**INPUT DATA:**
* * * * * * * * *

-- ==== Sys2Proof/Laws/PerInstr.lean ====
section
/-! SUPPORT. A statement about every instruction as syntax, with one lemma per constructor. -/

/-- The opcode of every instruction's word is one that R108 defines or the NOP's: whatever `OP_NOP` is, no instruction is encoded with
an opcode of R120. -/
def Sys2Proof.Laws.DefinedOpcode.Statement (i : Sys2Proof.Instr) : Prop :=
  ∀ nop : Sys2Proof.Config.NopCode, Sys2Proof.fieldOp (Sys2Proof.encode nop i) ∉ Sys2Proof.Config.freeOpcodes.erase nop.code

namespace Sys2Proof.Laws.DefinedOpcode

open Sys2Proof

/-- An opcode that is not free is not among the free ones but one. -/
theorem defined_not_erased (op : BitVec 6) (nop : Config.NopCode) (h : op ∉ Config.freeOpcodes) :
    op ∉ Config.freeOpcodes.erase nop.code := fun he => h (List.mem_of_mem_erase he)

/-- The free opcodes but the NOP's do not hold the NOP's. -/
theorem nop_not_erased (nop : Config.NopCode) : nop.code ∉ Config.freeOpcodes.erase nop.code := by
  have h : Config.freeOpcodes.Nodup := by decide
  exact h.not_mem_erase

* * * * * * * * *

**HOW TO COMPLETE THIS TASK:** Your task is to copy exactly, and only, the lines from the line with "op ∉ Config.freeOpcodes.erase" through the last line of the entries, both included.

**WRITTEN RESPONSE:**
    op ∉ Config.freeOpcodes.erase nop.code := fun he => h (List.mem_of_mem_erase he)

/-- The free opcodes but the NOP's do not hold the NOP's. -/
theorem nop_not_erased (nop : Config.NopCode) : nop.code ∉ Config.freeOpcodes.erase nop.code := by
  have h : Config.freeOpcodes.Nodup := by decide
  exact h.not_mem_erase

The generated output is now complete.